The goal of any mediation session is to reach a settlement. One of the most effective ways to reach a settlement during mediation is to allow parties to interact, with help from their lawyers, to try to find middle ground, and allowing those interactions to be off the record, so to speak. Requiring mediation to be confidential allows the parties to more meaningfully interact and explore potential resolutions that might be satisfactory to all involved without fear that settlement offers or proposal will be used against them. Mediation confidentiality is designed to facilitate and encourage the exchange of settlement offers. So how does it work in practice?
What Is Actually Considered Confidential at Mediation?

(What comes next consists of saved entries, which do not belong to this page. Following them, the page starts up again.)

/-- The Pontoon's state with its record, which begins at a place. The cells of the levels, runs, slots and frames are those that the
frames in the arena have, and m7 as it was: 512 bytes cannot hold them (log entry 84). -/
def Pontoon.reload (mem : Memory) (p : Nat) (x : Pontoon) : Pontoon :=
  let w : Nat → Nat := fun i => (areaWord mem p i).toNat
  let i : Nat → Int := fun i => (areaWord mem p i).toInt
  { x with
    obj := { codeBase := w 0, divOff := i 1, baseOff := i 2, combOff := i 3, frame := w 4, result := w 5, fanout := w 6, depth := w 7
             cap := w 8, arena := w 9, asize := w 10 }
    pc := BitVec.ofNat 48 (w 11)
    savedVl := w 12
    savedVtype := areaWord mem p 13
    step := match w 14 with
      | 0 => .divide
      | 1 => .base
      | 2 => .depth
      | 3 => .combine
      | _ => .settle
    top := w 15
    sb := w 16
    spawned := w 17 == 1 }

def Hart.pontoonBytes (k : Nat) (x : Hart) : List Byte :=
  if x.rc.phase = 0 then [] else block k 512 (((x.rc.pontoon.map Pontoon.image).map wordBytes).getD [])

/-- Bytes of the rest of a hart record after its masks: the deferred records, and the Pontoon's. -/
def restSize (c h : Nat) (s : State) : Nat :=
  64 * deferredCount c h s + (if (s.hartAt c h).rc.phase = 0 then 0 else 512)

/-- The record of a running hart; its fixed part has 7,872 bytes. -/
def hartRecord (c h : Nat) (g : Group) (s : State) (k : Nat) : List Byte :=
  let x := s.hartAt c h
  let rest := k + 7872 + sectionSize x.vectorSize + 3584
  x.scalarBytes (k + 512) ++ controlBytes c h s ++ viqBytes (k + 896) Config.viqSize x.plainViq ++ x.streamBytes (k + 4992) ++
    x.loopBytes (k + 6016) ++ viqBytes (k + 6528) Config.handlerViqSize x.handlerViq ++ x.returnBytes (k + 7040) ++
    x.storeBytes (k + 7296) g s ++ x.commandBytes (k + 7808) ++ aligned64 (k + 7872) x.vectorBytes ++ x.maskBytes ++
    deferredBytes c h g s rest ++ x.pontoonBytes (rest + 64 * deferredCount c h s)

def hartRecordSize (c h : Nat) (s : State) : Nat :=
  7872 + sectionSize (s.hartAt c h).vectorSize + 3584 + restSize c h s

/-! The other sections -/

/-- A tile: its rows, then its sidecars. -/
def tileBytes (q : Core) (t : Nat) : List Byte :=
  (indices 128).flatMap (fun r => natToBytes 128 (q.tileRow t r).toNat) ++
    (indices 128).flatMap fun r => natToBytes 16 (q.tileSide t r).toNat

/-- An accumulator: its words by row, and 64 bytes that begin with its kind. -/
def accBytes (q : Core) (a k : Nat) : List Byte :=
  (indices 16384).flatMap (fun i => natToBytes 4 (lookupD q.tiles.words (a * 16384 + i) 0).toNat) ++
    block (k + 65536) 64 (natToBytes 1 (lookupD q.tiles.kinds a 0).toNat)

/-- TGRANT, then AMAX0 to AMAX3. -/
def Hart.claimBytes (k : Nat) (g : Option Group) (x : Hart) : List Byte :=
  block k 64 (wordBytes (x.tgrant g :: (indices 4).map fun i => (lookupD x.tile.amax i 0).zeroExtend 64))

/-- A hart with its shape and AMAX0 to AMAX3; NT, NA, GT and GA of TGRANT follow from what the group claims. -/
def Hart.reloadClaim (x : Hart) (mem : Memory) (p : Nat) : Hart :=
  let w := areaWord mem p 0
  (indices 4).foldl (fun x i => x.writeCtl (0x050 + i) (areaWord mem p (1 + i)))
    { x with tile := { x.tile with k := BitVec.ofNat 9 (wbits w 48 9), n := BitVec.ofNat 10 (wbits w 38 10)
                                   m := BitVec.ofNat 8 (wbits w 30 8), crew := w.getLsbD 29 } }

Typically, anything that gets said at mediation will be considered confidential. This is particularly important when it comes to monetary negotiations. However, in addition to the numbers exchanged, and statements made at mediation, any documents submitted, or evidence relied upon, will also be confidential. But that confidentiality isn't absolute: the other side can still use evidence disclosed at mediation, as long as there is an independent source for that evidence from somewhere other than the mediation. Also, parties are strictly prohibited from bringing up the content of mediation negotiations later in court.
If a party admits that they did something bad during mediation negotiations, the other side generally cannot use that admission until it comes out during the discovery (fact-finding) process of a case. Conversely, just because evidence gets used at mediation, does not mean it becomes confidential and protected from use at trial. Rather, it is the fact that certain evidence was used at mediation, or sourced from a mediation, that raises confidentiality issues.
Lastly, the actual mediator's statements, findings, and recommendations, if any, will also be considered confidential. Mediators cannot testify in the court case, and are generally barred from speaking with the judge, except for reporting whether a case settled or not.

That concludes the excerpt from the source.